> WHAT YOU HAVE TO DO:
Your answer must hold only the lines below from the line containing "if c == 0 then accept [(2, d" through the line containing "c == 0)] (.halt)", each reproduced exactly.
======== EXTRACTED ENTRIES
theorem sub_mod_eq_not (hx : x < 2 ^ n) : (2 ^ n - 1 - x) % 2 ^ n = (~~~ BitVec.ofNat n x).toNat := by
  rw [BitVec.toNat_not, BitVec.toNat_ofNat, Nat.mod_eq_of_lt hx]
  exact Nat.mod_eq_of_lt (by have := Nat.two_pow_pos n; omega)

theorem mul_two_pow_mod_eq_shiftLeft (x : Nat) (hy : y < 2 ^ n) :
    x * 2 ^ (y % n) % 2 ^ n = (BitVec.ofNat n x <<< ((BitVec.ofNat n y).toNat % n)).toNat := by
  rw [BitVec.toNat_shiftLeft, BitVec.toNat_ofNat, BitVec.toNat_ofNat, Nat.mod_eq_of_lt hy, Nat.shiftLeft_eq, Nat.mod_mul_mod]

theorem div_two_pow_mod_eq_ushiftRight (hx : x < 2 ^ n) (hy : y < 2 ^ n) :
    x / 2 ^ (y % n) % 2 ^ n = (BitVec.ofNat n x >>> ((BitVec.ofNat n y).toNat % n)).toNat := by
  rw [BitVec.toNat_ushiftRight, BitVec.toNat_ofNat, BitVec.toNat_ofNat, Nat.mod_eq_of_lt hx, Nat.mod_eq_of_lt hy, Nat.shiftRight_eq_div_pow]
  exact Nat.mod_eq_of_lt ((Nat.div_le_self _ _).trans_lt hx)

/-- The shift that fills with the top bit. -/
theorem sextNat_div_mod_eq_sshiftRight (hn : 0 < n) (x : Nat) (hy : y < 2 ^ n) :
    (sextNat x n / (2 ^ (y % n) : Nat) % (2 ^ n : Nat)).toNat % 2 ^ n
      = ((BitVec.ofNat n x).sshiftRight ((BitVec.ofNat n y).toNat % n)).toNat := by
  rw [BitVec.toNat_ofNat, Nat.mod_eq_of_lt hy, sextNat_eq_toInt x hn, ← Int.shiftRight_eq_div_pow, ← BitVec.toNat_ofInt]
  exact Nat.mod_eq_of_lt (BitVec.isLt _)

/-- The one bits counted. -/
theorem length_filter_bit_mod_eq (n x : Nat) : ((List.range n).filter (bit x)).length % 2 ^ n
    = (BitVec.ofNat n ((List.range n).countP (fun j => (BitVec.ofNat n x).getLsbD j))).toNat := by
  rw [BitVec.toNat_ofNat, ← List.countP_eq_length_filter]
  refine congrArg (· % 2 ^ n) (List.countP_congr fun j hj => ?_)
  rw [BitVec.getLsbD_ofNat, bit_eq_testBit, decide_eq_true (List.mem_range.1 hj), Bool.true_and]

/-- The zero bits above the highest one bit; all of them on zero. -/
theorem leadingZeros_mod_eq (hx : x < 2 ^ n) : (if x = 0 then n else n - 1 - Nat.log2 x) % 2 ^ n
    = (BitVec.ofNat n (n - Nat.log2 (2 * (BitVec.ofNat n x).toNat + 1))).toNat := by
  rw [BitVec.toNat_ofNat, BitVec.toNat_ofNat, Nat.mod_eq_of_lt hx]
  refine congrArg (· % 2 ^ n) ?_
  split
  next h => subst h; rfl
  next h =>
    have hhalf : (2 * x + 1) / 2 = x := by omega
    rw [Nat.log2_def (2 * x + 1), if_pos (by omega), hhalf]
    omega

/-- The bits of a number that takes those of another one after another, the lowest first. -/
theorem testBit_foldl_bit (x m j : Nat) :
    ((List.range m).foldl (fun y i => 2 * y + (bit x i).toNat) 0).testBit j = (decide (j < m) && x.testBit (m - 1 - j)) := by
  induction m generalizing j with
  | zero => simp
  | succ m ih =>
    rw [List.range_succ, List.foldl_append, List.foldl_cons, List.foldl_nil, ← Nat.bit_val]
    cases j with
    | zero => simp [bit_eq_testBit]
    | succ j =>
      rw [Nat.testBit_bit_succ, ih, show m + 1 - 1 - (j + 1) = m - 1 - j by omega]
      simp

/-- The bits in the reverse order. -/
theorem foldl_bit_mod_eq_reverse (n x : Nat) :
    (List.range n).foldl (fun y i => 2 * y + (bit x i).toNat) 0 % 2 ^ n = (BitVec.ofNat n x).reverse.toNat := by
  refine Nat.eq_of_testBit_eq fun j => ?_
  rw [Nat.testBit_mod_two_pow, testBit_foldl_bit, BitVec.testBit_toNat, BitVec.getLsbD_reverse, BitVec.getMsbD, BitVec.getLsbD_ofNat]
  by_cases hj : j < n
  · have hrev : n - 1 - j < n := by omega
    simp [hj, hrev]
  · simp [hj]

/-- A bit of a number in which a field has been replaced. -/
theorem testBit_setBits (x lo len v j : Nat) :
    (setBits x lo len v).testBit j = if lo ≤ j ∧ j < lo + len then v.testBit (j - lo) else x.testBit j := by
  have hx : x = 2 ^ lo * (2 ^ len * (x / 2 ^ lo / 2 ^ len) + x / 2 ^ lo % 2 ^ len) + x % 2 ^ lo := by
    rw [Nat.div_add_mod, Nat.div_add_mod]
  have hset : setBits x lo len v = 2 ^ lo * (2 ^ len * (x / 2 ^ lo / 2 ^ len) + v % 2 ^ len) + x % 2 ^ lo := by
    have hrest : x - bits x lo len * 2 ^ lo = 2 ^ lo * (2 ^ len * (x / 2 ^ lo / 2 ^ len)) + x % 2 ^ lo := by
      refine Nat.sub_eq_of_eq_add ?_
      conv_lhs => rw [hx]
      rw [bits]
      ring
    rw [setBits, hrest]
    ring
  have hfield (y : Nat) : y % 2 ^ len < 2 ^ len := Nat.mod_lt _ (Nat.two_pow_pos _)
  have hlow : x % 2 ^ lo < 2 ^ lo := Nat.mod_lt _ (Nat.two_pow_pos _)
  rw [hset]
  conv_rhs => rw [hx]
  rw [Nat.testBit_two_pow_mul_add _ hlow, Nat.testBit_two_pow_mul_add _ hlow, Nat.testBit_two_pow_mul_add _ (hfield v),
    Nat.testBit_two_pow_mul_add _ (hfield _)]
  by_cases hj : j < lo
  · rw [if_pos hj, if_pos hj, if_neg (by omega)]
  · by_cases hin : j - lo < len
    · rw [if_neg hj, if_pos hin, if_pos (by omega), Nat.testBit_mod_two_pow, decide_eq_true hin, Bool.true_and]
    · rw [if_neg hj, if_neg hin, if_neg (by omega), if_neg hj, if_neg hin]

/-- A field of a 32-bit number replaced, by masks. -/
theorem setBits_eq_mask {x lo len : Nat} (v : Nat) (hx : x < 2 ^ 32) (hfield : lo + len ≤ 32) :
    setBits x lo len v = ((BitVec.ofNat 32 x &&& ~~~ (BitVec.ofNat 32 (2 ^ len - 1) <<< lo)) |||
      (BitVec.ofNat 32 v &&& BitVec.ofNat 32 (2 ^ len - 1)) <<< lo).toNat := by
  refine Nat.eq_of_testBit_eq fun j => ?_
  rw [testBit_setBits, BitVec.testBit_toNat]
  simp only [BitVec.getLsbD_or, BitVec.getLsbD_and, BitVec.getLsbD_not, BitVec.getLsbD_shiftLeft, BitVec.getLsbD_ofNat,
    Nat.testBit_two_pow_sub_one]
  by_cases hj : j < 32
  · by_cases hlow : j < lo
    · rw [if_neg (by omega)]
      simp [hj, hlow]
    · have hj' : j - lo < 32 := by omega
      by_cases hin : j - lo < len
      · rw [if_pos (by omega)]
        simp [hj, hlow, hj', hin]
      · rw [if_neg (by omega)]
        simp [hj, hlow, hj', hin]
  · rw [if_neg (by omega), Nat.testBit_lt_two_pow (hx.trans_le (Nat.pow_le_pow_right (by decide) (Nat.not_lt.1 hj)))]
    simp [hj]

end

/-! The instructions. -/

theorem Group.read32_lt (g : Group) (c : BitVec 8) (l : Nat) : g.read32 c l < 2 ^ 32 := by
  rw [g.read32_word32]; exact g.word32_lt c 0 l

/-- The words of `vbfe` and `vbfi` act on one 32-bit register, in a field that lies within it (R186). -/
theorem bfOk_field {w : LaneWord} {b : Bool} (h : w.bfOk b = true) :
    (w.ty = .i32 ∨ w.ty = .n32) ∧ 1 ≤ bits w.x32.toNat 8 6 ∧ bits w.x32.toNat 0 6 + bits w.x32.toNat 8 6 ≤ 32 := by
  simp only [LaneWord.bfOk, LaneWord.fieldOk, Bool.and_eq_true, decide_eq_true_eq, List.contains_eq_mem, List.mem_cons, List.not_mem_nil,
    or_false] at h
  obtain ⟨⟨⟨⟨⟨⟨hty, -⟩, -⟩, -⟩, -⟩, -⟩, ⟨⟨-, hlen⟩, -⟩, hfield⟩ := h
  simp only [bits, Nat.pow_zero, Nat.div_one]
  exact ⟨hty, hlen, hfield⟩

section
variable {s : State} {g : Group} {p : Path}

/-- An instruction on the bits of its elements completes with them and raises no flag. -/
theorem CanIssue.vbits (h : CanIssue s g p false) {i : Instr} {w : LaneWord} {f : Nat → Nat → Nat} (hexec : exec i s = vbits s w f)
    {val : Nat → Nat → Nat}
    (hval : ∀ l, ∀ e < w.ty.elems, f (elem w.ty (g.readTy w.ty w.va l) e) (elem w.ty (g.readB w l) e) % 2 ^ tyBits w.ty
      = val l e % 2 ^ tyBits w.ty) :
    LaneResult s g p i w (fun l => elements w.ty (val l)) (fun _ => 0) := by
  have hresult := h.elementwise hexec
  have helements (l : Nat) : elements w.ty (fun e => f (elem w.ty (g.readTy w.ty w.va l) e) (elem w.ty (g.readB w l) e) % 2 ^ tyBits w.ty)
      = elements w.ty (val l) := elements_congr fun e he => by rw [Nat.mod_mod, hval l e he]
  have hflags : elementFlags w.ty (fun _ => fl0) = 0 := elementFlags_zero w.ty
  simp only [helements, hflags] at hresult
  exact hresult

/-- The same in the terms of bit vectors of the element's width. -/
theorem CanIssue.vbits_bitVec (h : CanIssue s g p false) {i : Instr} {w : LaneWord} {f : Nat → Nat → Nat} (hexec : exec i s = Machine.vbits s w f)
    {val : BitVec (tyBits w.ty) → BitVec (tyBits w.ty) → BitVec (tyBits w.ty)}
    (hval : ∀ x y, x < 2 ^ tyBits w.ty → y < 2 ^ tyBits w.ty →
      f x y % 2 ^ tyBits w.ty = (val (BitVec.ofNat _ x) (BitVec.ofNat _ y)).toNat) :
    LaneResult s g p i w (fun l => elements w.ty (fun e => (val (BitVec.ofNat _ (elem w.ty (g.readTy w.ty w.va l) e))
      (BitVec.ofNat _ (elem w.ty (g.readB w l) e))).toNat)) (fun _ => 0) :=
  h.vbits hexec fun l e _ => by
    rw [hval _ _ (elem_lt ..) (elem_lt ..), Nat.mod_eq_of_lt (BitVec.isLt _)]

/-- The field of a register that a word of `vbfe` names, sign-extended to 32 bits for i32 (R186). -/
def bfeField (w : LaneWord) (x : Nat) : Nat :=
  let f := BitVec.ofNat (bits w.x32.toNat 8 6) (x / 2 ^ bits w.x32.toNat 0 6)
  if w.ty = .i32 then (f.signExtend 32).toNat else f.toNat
================
======== EXTRACTED ENTRIES
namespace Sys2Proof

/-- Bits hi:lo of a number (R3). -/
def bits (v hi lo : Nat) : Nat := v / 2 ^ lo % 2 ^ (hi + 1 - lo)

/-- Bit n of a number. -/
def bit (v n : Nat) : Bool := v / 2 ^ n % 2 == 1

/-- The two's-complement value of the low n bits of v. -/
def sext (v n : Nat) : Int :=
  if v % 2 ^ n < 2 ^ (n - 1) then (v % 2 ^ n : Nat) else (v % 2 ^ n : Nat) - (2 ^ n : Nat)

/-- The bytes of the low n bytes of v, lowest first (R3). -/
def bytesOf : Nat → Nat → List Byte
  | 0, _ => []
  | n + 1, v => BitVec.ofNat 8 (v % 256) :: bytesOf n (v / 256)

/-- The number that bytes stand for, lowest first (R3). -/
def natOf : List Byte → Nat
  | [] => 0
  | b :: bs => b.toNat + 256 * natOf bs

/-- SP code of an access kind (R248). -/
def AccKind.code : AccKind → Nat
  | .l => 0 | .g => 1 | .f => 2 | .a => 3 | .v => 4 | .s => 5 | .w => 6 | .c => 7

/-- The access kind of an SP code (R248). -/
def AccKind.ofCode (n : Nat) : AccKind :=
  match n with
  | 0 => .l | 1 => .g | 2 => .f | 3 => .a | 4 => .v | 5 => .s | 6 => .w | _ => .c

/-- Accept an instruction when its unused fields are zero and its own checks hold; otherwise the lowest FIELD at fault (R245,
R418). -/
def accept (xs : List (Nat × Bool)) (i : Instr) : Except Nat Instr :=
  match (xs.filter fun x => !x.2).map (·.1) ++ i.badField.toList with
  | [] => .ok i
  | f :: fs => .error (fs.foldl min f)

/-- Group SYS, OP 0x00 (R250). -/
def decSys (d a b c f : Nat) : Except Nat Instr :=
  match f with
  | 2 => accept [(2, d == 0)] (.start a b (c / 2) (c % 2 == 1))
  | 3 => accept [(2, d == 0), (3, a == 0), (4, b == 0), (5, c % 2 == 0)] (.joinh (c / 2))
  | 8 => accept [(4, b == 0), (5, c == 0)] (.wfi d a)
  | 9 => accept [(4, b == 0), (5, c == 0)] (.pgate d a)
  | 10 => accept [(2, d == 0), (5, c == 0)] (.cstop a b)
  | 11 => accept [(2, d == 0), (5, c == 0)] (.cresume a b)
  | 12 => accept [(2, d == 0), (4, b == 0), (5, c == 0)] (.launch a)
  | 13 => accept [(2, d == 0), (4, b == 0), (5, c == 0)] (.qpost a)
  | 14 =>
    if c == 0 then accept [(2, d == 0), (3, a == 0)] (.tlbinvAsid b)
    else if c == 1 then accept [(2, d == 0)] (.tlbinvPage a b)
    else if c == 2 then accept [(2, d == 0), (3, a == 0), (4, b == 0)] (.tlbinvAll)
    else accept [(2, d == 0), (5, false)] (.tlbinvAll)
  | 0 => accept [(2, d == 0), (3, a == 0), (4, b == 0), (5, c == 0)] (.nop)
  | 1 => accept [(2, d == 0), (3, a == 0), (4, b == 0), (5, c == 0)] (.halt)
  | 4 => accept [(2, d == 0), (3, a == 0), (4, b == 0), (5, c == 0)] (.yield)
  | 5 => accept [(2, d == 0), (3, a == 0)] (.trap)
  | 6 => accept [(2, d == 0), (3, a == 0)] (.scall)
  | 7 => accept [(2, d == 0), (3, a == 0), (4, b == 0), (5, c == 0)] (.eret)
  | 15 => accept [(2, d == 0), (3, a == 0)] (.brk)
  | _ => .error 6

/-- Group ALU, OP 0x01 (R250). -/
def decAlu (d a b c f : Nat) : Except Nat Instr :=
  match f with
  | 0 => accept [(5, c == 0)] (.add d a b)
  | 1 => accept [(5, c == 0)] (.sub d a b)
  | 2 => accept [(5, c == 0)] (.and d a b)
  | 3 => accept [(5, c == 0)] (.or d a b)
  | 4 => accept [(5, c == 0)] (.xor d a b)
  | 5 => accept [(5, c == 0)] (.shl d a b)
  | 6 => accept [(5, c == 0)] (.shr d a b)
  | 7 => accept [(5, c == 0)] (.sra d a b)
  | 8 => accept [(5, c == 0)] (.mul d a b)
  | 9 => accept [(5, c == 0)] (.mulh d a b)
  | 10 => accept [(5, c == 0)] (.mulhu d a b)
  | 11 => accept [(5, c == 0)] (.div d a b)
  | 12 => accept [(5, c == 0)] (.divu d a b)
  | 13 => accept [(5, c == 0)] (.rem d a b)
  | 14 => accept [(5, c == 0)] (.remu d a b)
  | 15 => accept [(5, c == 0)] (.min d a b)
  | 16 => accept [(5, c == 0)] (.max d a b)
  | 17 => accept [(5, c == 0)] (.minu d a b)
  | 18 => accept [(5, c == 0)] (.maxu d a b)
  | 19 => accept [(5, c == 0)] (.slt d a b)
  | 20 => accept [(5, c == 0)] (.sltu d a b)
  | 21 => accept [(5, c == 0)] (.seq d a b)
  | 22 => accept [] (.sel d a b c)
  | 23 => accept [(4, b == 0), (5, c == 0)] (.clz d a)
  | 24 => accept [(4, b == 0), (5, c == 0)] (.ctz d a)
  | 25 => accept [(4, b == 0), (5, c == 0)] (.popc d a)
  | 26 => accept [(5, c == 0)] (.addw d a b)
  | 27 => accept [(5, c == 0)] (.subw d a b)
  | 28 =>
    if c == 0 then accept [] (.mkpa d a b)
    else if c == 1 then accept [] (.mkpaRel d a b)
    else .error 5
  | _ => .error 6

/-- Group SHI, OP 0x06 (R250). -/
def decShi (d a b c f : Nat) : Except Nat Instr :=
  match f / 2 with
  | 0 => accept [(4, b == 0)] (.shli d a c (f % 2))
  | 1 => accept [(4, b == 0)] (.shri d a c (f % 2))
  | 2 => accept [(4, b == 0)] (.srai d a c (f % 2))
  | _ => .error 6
================
> YOUR RESPONSE:
    if c == 0 then accept [(2, d == 0), (3, a == 0)] (.tlbinvAsid b)
    else if c == 1 then accept [(2, d == 0)] (.tlbinvPage a b)
    else if c == 2 then accept [(2, d == 0), (3, a == 0), (4, b == 0)] (.tlbinvAll)
    else accept [(2, d == 0), (5, false)] (.tlbinvAll)
  | 0 => accept [(2, d == 0), (3, a == 0), (4, b == 0), (5, c == 0)] (.nop)
  | 1 => accept [(2, d == 0), (3, a == 0), (4, b == 0), (5, c == 0)] (.halt)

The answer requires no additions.